#### The problem
Every line in the records below between the one holding "def Obligations.EveryRunEnds : Prop" and the one holding "(∀ (i : Instr)", inclusive, is to be set down exactly; all other lines are to be left out.

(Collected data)
-- ==== Sys2Proof/Certificates/Slice0/Obligations.lean ====
section
/-!
DEFINITION. The statements about the BTE for the provers. Each docstring names the rule of spec/ it
states and, where a clause is the model's own convention, the log entry (notes/assumptions).

An equation `t = { s with dmem := t.dmem, ... }` says that `t` is `s` but for the named fields: every
register it does not name is unchanged. DMEM is compared byte by byte through `readByte`.
-/

open Sys2Proof Sys2Proof.Machine Sys2Proof.Safety

/-! ### Encoding -/

/-- R57 to R60, R63: decoding the bytes of a well-formed command gives it back, with every operand at
every value, whatever follows it. -/
def Obligations.DecodeOfEncode : Prop :=
  ∀ (i : Instr) (rest : List Byte), i.wellFormed = true → decode (encode i ++ rest) = .ok (i, rest)

/-- R63: what decodes is a well-formed command, and the bytes it was read from are its encoding: no
header bit is ignored. -/
def Obligations.DecodedBytesAreTheEncoding : Prop :=
  ∀ (bs rest : List Byte) (i : Instr), decode bs = .ok (i, rest) →
    i.wellFormed = true ∧ bs = encode i ++ rest

/-- R62: a header is rejected exactly on the rule's four grounds; a run that fetches such a header raises
ILLEGAL with the header word, wherever its argument words would lie; and no other header raises it. -/
def Obligations.IllegalHeadersRaiseIllegal : Prop :=
  (∀ h : Word, (∃ r, decodeHeader h = .error r) ↔ IllegalHeader h) ∧
  (∀ s : State, Running s → s.cmdptr.toNat + 4 ≤ s.params.dmemSize →
    IllegalHeader (readWord s s.cmdptr.toNat) →
    step s = .next (takeError .illegal (readWord s s.cmdptr.toNat) s)) ∧
  (∀ s t : State, Running s → s.cmdptr.toNat + 4 ≤ s.params.dmemSize → step s = .next t →
    t.err = true → t.errCode = errorCode .illegal → s.err = false →
    IllegalHeader (readWord s s.cmdptr.toNat))

/-- Words as spec/opcode_table.json numbers their bits (the header in bits 31:0, argument i above it): NOP's
(R60), every command of the lists P1, P2 and P3 of 95_test_vectors.md, the AUD_CFG of V1.16, and the illegal
headers of V1.4 to V1.8, which R62 rejects. -/
def Obligations.SpecWordsDecode : Prop :=
  decodeTableWord 32 0x00000001 = some .nop ∧
  decodeTableWord 32 0x00000002 = some .endList ∧
  decodeTableWord 32 0x04100010 = some (.xfCfg 0 .fft 0#2 4#8) ∧
  decodeTableWord 32 0x04110110 = some (.xfCfg 1 .fft 1#2 4#8) ∧
  decodeTableWord 64 0x0000010000000011 = some (.xfPerm 0 0x100#32) ∧
  decodeTableWord 64 0x0000010000000012 = some (.xfCalc 0 0x100#32) ∧
  decodeTableWord 64 0x0000010000000111 = some (.xfPerm 1 0x100#32) ∧
  decodeTableWord 64 0x0000010000000112 = some (.xfCalc 1 0x100#32) ∧
  decodeTableWord 64 0x0000562200000020 = some (.audCfg 22050#16 0#16) ∧
  decodeTableWord 64 0x2000AC4400000020 = some (.audCfg 44100#16 0x2000#16) ∧
  decodeTableWord 160 0x0000078000002000000000500000100000000021 =
    some (.audPkt 0x1000#32 80#32 0x2000#32 1920#32) ∧
  decodeTableWord 64 0x0000000001030031 = some (.mcMotion 0 3#8 1#8 ⟨0#16, 0#16⟩) ∧
  decodeTableWord 64 0x0000000100000030 = some (.mcSkip 0 ⟨1#16, 0#16⟩) ∧
  decodeTableWord 64 0x0001000000FF0031 = some (.mcMotion 0 0xFF#8 0#8 ⟨0#16, 1#16⟩) ∧
  decodeTableWord 64 0x0001000100000030 = some (.mcSkip 0 ⟨1#16, 1#16⟩) ∧
  decodeTableWord 96 0x000012000001000100000034 = some (.mcIdctAdd 0 ⟨1#16, 1#16⟩ 0x1200#32) ∧
  decodeTableWord 32 0x00000037 = some .mcSwap ∧
  decodeTableWord 32 0x00000101 = none ∧
  decodeTableWord 64 0x00000411 = none ∧
  decodeTableWord 32 0x04140010 = none ∧
  decodeTableWord 32 0x01000010 = none ∧
  decodeTableWord 32 0x00000038 = none

/-! ### The command cycle -/

/-- R66: while a run is under way, a step is `exec` of the command that the bytes at CMDPTR decode to
(the n bytes read lie in DMEM). Nothing is added around it: `exec` itself advances CMDPTR. With a host
move `wait` pending, the step is the same and uses up that move (log entry 10). -/
def Obligations.StepRunsDecodedCommand : Prop :=
  ∀ (s : State) (i : Instr) (n : Nat) (rest : List Byte),
    s.busy = true → s.cmdptr.toNat + n ≤ s.params.dmemSize →
    decode (readBytes s s.cmdptr.toNat n) = .ok (i, rest) →
    (s.host = [] → step s = exec i s) ∧
    ∀ ms, s.host = .wait :: ms → step s = exec i { s with host := ms }

/-- R66, R131 items 1 and 3: a header word that does not lie in DMEM raises FETCH with its address; after
a legal header, so does the first argument word that does not. -/
def Obligations.FetchOutsideDmemRaises : Prop :=
  ∀ s : State, Running s →
    (s.params.dmemSize < s.cmdptr.toNat + 4 → step s = .next (takeError .fetch s.cmdptr s)) ∧
    ∀ (hd : Header) (j : Nat), s.cmdptr.toNat + 4 ≤ s.params.dmemSize →
      decodeHeader (readWord s s.cmdptr.toNat) = .ok hd → j < hd.argCount →
      s.cmdptr.toNat + 4 + 4 * j ≤ s.params.dmemSize →
      s.params.dmemSize < s.cmdptr.toNat + 4 + 4 * j + 4 →
      step s = .next (takeError .fetch (BitVec.ofNat 32 (s.cmdptr.toNat + 4 + 4 * j)) s)

/-- R66, R142: when BUSY = 0 the sequencer takes no step. That the model's step then answers the same
state is the model's form of it (log entry 9). -/
def Obligations.IdleSequencerChangesNothing : Prop :=
  ∀ s : State, s.host = [] → s.busy = false → step s = .next s

/-- R67, R148: with legal parameters and CMDPTR aligned, every run ends by itself with END or an error,
after at most DMEM_SIZE / 4 completed commands and the step that ends it (log entry 22: the rule's count
leaves out a final FETCH). At its end BUSY = 0 and exactly one of DONE and ERR is 1. -/
def Obligations.EveryRunEnds : Prop :=
  ∀ s : State, Running s → s.params.Legal → s.cmdptr.toNat % 4 = 0 → s.done = false → s.err = false →
    ∃ n t, n ≤ s.params.dmemSize / 4 + 1 ∧ steps n s = .next t ∧ t.busy = false ∧
      (t.done = true ∧ t.err = false ∨ t.done = false ∧ t.err = true)

/-- R71, R130: every command, in every state, answers a next state: it completes or raises an error, and
neither faults nor is refused. So does every step of the sequencer. In particular the model's own guard
dmemOutside, which no rule of the spec asks for, is never reached (log entry 15). -/
def Obligations.CommandsAlwaysAnswer : Prop :=
  (∀ (i : Instr) (s : State), Answers (exec i s)) ∧ ∀ s : State, s.host = [] → Answers (step s)

/-- R18, R66, R130, R132: a command that is not END either completes (CMDPTR moves past it, STATUS and the
error registers stay) or raises exactly one error of R129 (ERRPC and CMDPTR hold its own address, BUSY
falls, ERR rises, DONE stays). END completes. -/
def Obligations.CommandCompletesOrRaisesOnce : Prop :=
  ∀ (i : Instr) (s t : State), exec i s = .next t →
    (i ≠ .endList ∧ t.cmdptr = s.cmdptr + BitVec.ofNat 32 (4 * (1 + i.argCount)) ∧ t.busy = s.busy ∧
      t.done = s.done ∧ t.err = s.err ∧ t.errCode = s.errCode ∧ t.errPc = s.errPc ∧
      t.errInfo = s.errInfo) ∨
    (i ≠ .endList ∧ t.cmdptr = s.cmdptr ∧ t.errPc = s.cmdptr ∧ t.busy = false ∧ t.err = true ∧
      t.done = s.done ∧ ∃ e : BteError, t.errCode = errorCode e) ∨
    (i = .endList ∧ t = { s with cmdptr := s.cmdptr + 4#32, busy := false, done := true })

/-- R132: raising error E with info v at the command at CMDPTR, and nothing else changes; the IRQ output
is then IRQEN. -/
def Obligations.ErrorEntry : Prop :=
  ∀ (e : BteError) (v : Word) (s : State),
    raise e v s = .next { s with errCode := errorCode e, errPc := s.cmdptr, errInfo := v,
                                 cmdptr := s.cmdptr, busy := false, err := true } ∧
    irq (takeError e v s) = s.irqEn

/-- R131: an error of classes 1 to 4 is raised before the command writes anything. Only AUD_PKT's
AUD_OUT_OVF (11) and BIT_OVERRUN (10) come later. -/
def Obligations.ErrorsPrecedeWrites : Prop :=
  ∀ (i : Instr) (s t : State), s.busy = true → s.err = false → exec i s = .next t → t.err = true →
    t.errCode ≠ errorCode .bitOverrun → t.errCode ≠ errorCode .audOutOvf →
    ∃ (e : BteError) (v : Word), t = takeError e v s

/-! ### Invariants -/

/-- R40, R42: every step keeps DMEM in its canonical form, with addresses inside DMEM only (the form is
the model's: log entry 8). -/
def Obligations.MemoryFormKept : Prop :=
  ∀ s t : State, MemoryOk s → step s = .next t → MemoryOk t

/-- R25: at most one of BUSY, DONE and ERR is 1, and every step keeps it so. -/
def Obligations.StatusFlagsStayExclusive : Prop :=
  ∀ s t : State, FlagsOk s → step s = .next t → FlagsOk t

/-- R18, R26, R129: bits 1:0 of CMDPTR and ERRPC stay 0; ERRCODE stays a code of R129, nonzero while
ERR = 1, and where it is 0, ERRPC and ERRINFO are 0. -/
def Obligations.SequencerRegistersStayLegal : Prop :=
  ∀ s t : State, PointersOk s → ErrorsOk s → step s = .next t → PointersOk t ∧ ErrorsOk t

/-- R32, R73: every transform context stays at its reset value or a legal configuration. -/
def Obligations.ContextsStayLegal : Prop :=
  ∀ s t : State, ContextsOk s → step s = .next t → ContextsOk t

/-- R33 to R37, R113: the track stays the reset track or one that AUD_CFG builds; PREV stays 0 at and
beyond OVERLAP·CH. -/
def Obligations.TrackStaysConfigured : Prop :=
  ∀ s t : State, TrackOk s.track → step s = .next t → TrackOk t.track

/-- R16, R32, R33, R71, R111: which command may write which state. No command writes a plane register,
IRQEN, a parameter or the host's side; only XF_CFG writes a context, and only its own; only AUD_CFG and
AUD_PKT write the track; only MC_SWAP writes CUR. -/
def Obligations.EachUnitWritesItsOwnState : Prop :=
  ∀ (i : Instr) (s t : State), exec i s = .next t →
    (t.params = s.params ∧ t.irqEn = s.irqEn ∧ t.pbase = s.pbase ∧ t.pw = s.pw ∧ t.ph = s.ph ∧
      t.pitch = s.pitch ∧ t.host = s.host ∧ t.hostRdata = s.hostRdata) ∧
    (∀ c : CtxIdx, (∀ kind type bits, i ≠ .xfCfg c kind type bits) → context t c = context s c) ∧
    ((∀ rate flags, i ≠ .audCfg rate flags) → (∀ src avail dst cap, i ≠ .audPkt src avail dst cap) →
      t.track = s.track) ∧
    (i ≠ .mcSwap → t.cur = s.cur)

/-- R143, R144: the state after power-on reset meets every invariant, and every register of the host's
window reads the value R19 and R143 give: 0 but for ID, VERSION and DMEMSIZE. A reset while powered, even
while BUSY = 1, makes every register read so, and leaves every byte of DMEM as it was. That it also keeps
the parameters, the draw counter, the host's last read value and its pending moves is the model's choice:
no rule names these fields (log entries 7, 10 and 17). -/
def Obligations.ResetState : Prop :=
  Sound State.reset ∧ irq State.reset = false ∧
  (∀ off : Nat, off ≠ 0x000 → off ≠ 0x004 → off ≠ 0x024 → mmioValue State.reset off = 0#32) ∧
  mmioValue State.reset 0x000 = 0x4B4E4942#32 ∧ mmioValue State.reset 0x004 = 0x00000007#32 ∧
  mmioValue State.reset 0x024 = BitVec.ofNat 32 State.reset.params.dmemSize ∧
  ∀ (s : State) (ms : List HostMove), s.host = .reset :: ms → ∃ t, step s = .next t ∧
    t = { State.reset with params := s.params, dmem := s.dmem, draws := s.draws, host := ms,
                           hostRdata := s.hostRdata } ∧
    ∀ a, readByte t a = readByte s a

/-! ### Control commands -/

/-- R68: NOP completes in every state and only advances CMDPTR by 4. -/
def Obligations.NopAdvances : Prop :=
  ∀ s : State, exec .nop s = .next { s with cmdptr := s.cmdptr + 4#32 }

/-- R69: END completes in every state: CMDPTR past itself, BUSY ← 0, DONE ← 1; the IRQ output is then
IRQEN, and nothing else changes. -/
def Obligations.EndStopsTheRun : Prop :=
  ∀ s : State, ∃ t, exec .endList s = .next t ∧
    t = { s with cmdptr := s.cmdptr + 4#32, busy := false, done := true } ∧ irq t = s.irqEn

/-! ### Transform commands -/

/-- R73: a well-formed XF_CFG whose size is in its kind's range completes and writes its context whole,
no other context and nothing else but CMDPTR. The context register then reads as R32 lays it out. -/
def Obligations.XfCfgConfiguresContext : Prop :=
  ∀ (c : CtxIdx) (kind : XfKind) (type : BitVec 2) (bits : BitVec 8) (s : State),
    (Instr.xfCfg c kind type bits).wellFormed = true →
    (kind = .fft → 4 ≤ bits.toNat ∧ bits.toNat ≤ 16) →
    (kind = .rdft → 5 ≤ bits.toNat ∧ bits.toNat ≤ 16) →
    (kind = .dct → 5 ≤ bits.toNat ∧ bits.toNat ≤ 14) →
    ∃ t, exec (.xfCfg c kind type bits) s = .next t ∧
      t = { s with ctx := t.ctx, cmdptr := s.cmdptr + 4#32 } ∧
      (context t c).kind = kind ∧ (context t c).type = type ∧ (context t c).bits.toNat = bits.toNat ∧
      (∀ d : CtxIdx, d ≠ c → context t d = context s d) ∧
      mmioValue t (0x080 + 4 * c.val) =
        BitVec.ofNat 32 (kind.code.toNat + 16 * type.toNat + 256 * bits.toNat)

/-- R74, R79: on an FFT context of N = 2^bits points and a region of 8N bytes that is aligned and inside
DMEM, XF_PERM completes; element j moves to index revtab[j] with its bits unchanged, and nothing outside
the region and but for CMDPTR changes. -/
def Obligations.XfPermMovesElements : Prop :=
  ∀ (c : CtxIdx) (addr : Word) (s : State), (context s c).kind = .fft →
    RegionOk s addr (8 * 2 ^ (context s c).bits.toNat) →
    ∃ t, exec (.xfPerm c addr) s = .next t ∧
      t = { s with dmem := t.dmem, cmdptr := s.cmdptr + 8#32 } ∧
      (∀ j, j < 2 ^ (context s c).bits.toNat →
        let k := (revtab (context s c).bits.toNat ((context s c).type == 1#2)).getD j 0
        readWord t (addr.toNat + 8 * k) = readWord s (addr.toNat + 8 * j) ∧
        readWord t (addr.toNat + 8 * k + 4) = readWord s (addr.toNat + 8 * j + 4)) ∧
      SameOutside (InRegion addr.toNat (8 * 2 ^ (context s c).bits.toNat)) s t

/-- R78: for every size and direction, revtab is a permutation of 0 .. N-1, and
`revtab[(-srp(i, N, inv)) mod N] = i`. -/
def Obligations.RevtabIsAPermutation : Prop :=
  ∀ (k : Nat) (inv : Bool),
    (revtab k inv).size = 2 ^ k ∧
    (∀ i, i < 2 ^ k → revIndex k inv i < 2 ^ k ∧ (revtab k inv).getD (revIndex k inv i) 0 = i) ∧
    ∀ j, j < 2 ^ k → (revtab k inv).getD j 0 < 2 ^ k ∧ revIndex k inv ((revtab k inv).getD j 0) = j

#### Answer to this problem
def Obligations.EveryRunEnds : Prop :=
  ∀ s : State, Running s → s.params.Legal → s.cmdptr.toNat % 4 = 0 → s.done = false → s.err = false →
    ∃ n t, n ≤ s.params.dmemSize / 4 + 1 ∧ steps n s = .next t ∧ t.busy = false ∧
      (t.done = true ∧ t.err = false ∨ t.done = false ∧ t.err = true)

/-- R71, R130: every command, in every state, answers a next state: it completes or raises an error, and
neither faults nor is refused. So does every step of the sequencer. In particular the model's own guard
dmemOutside, which no rule of the spec asks for, is never reached (log entry 15). -/
def Obligations.CommandsAlwaysAnswer : Prop :=
  (∀ (i : Instr) (s : State), Answers (exec i s)) ∧ ∀ s : State, s.host = [] → Answers (step s)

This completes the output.